Dr. Joseph DiMasi is an internationally recognized expert on the economics of the pharmaceutical industry. He serves on the editorial board of Therapeutic Innovation and Regulatory Science and has previously served on the editorial boards of the Drug Information Journal, the Journal of Research in Pharmaceutical Economics, and the Journal of Pharmaceutical Finance, Economics & Policy. He has published in a wide variety of economic, medical, and scientific journals and has presented his research at numerous professional and industry conferences. Dr. DiMasi testified before the U.S. Congress in hearings leading up to the FDA Modernization Act of 1997 and reauthorization of the Prescription Drug User Fee Act. He received the Donald E. Francke Award from the Drug Information Association for the best article in the Drug Information Journal published in 2000. Dr. DiMasi received his doctorate in economics from Boston College in 1984.

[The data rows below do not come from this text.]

-- ==== Sys2Proof/Machine/HostPort.lean ====
section
/-! DEFINITION. The host ports: ingress FIFO and landing ring, sessions, the command window, replies and events (14 R505-R535). -/
namespace Sys2Proof.Machine

/-- A register of host port h (14 R508). -/
def hp (n : RegName) (h : Nat) : Reg := ⟨n, selIo h, 0, 0⟩

/-! Sessions. -/

/-- The key of a session slot. -/
def sesKey (h slot : Nat) : Nat := h * 256 + slot

/-- The sessions of a port. -/
def State.portSessions (s : State) (h : Nat) : List (Nat × Session) := s.sessions.filter (fun p => p.1 / 256 == h)

/-- The session that a SESSION number names on a port. -/
def State.findSession (s : State) (h id : Nat) : Option (Nat × Session) := (s.portSessions h).find? (fun p => p.2.id == id)

/-- SESSIONS of HP_STATUS at the number of open sessions (14 R508). -/
def State.countSessions (s : State) (h : Nat) : State :=
  s.setFld (hp .HP_STATUS h) HP_STATUS.SESSIONS ((s.portSessions h).filter (fun p => p.2.open')).length

/-- The port of a session slot: 256 slots on each of the two ports. -/
def sesPort (k : Nat) : Nat := k / 256 % 2

/-- A session set. -/
def State.setSession (s : State) (k : Nat) (x : Session) : State := ({ s with sessions := tset s.sessions k x } : State).countSessions (sesPort k)

/-- A session freed (14 R513, R514, R522, R526). -/
def State.freeSession (s : State) (k : Nat) : State := ({ s with sessions := tdel s.sessions k } : State).countSessions (sesPort k)

/-- A session changed, where it is still there. -/
def State.onSession (s : State) (k : Nat) (f : Session → Session) : State :=
  match tget? s.sessions k with
  | none => s
  | some x => s.setSession k (f x)

/-- UDP payload bytes of a lease's session received (`tx` 0) or sent (`tx` 1) on a port (15 R557). -/
def State.chargePort (s : State) (lease : Option Nat) (h tx n : Nat) : State :=
  match lease with
  | none => s
  | some l => s.charge l (8 + 2 * h + tx) n

/-- Bytes of a protected packet: header, parameters, data and tag (14 R515). -/
def udpBytes (plen dlen : Nat) : Nat := 48 + plen + dlen

/-- The host-to-device key of a session (14 R510). -/
def Session.hostKey (x : Session) : List Byte := x.keys.take 32
/-- The device-to-host key of a session (14 R510). -/
def Session.deviceKey (x : Session) : List Byte := (x.keys.drop 32).take 32
/-- The host-to-device salt of a session (14 R510). -/
def Session.hostSalt (x : Session) : List Byte := (x.keys.drop 64).take 4
/-- The device-to-host salt of a session (14 R510). -/
def Session.deviceSalt (x : Session) : List Byte := (x.keys.drop 68).take 4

Dr. DiMasi’s research interests include the R&D cost of new drug development, clinical success and phase attrition rates, development and regulatory approval times, R&D efficiency, the role that pharmacoeconomic evaluations have played in the R&D process, pricing and profitability in the pharmaceutical industry, innovation incentives for pharmaceutical R&D, and changes in the structure and performance of the pharmaceutical and biotechnology industries.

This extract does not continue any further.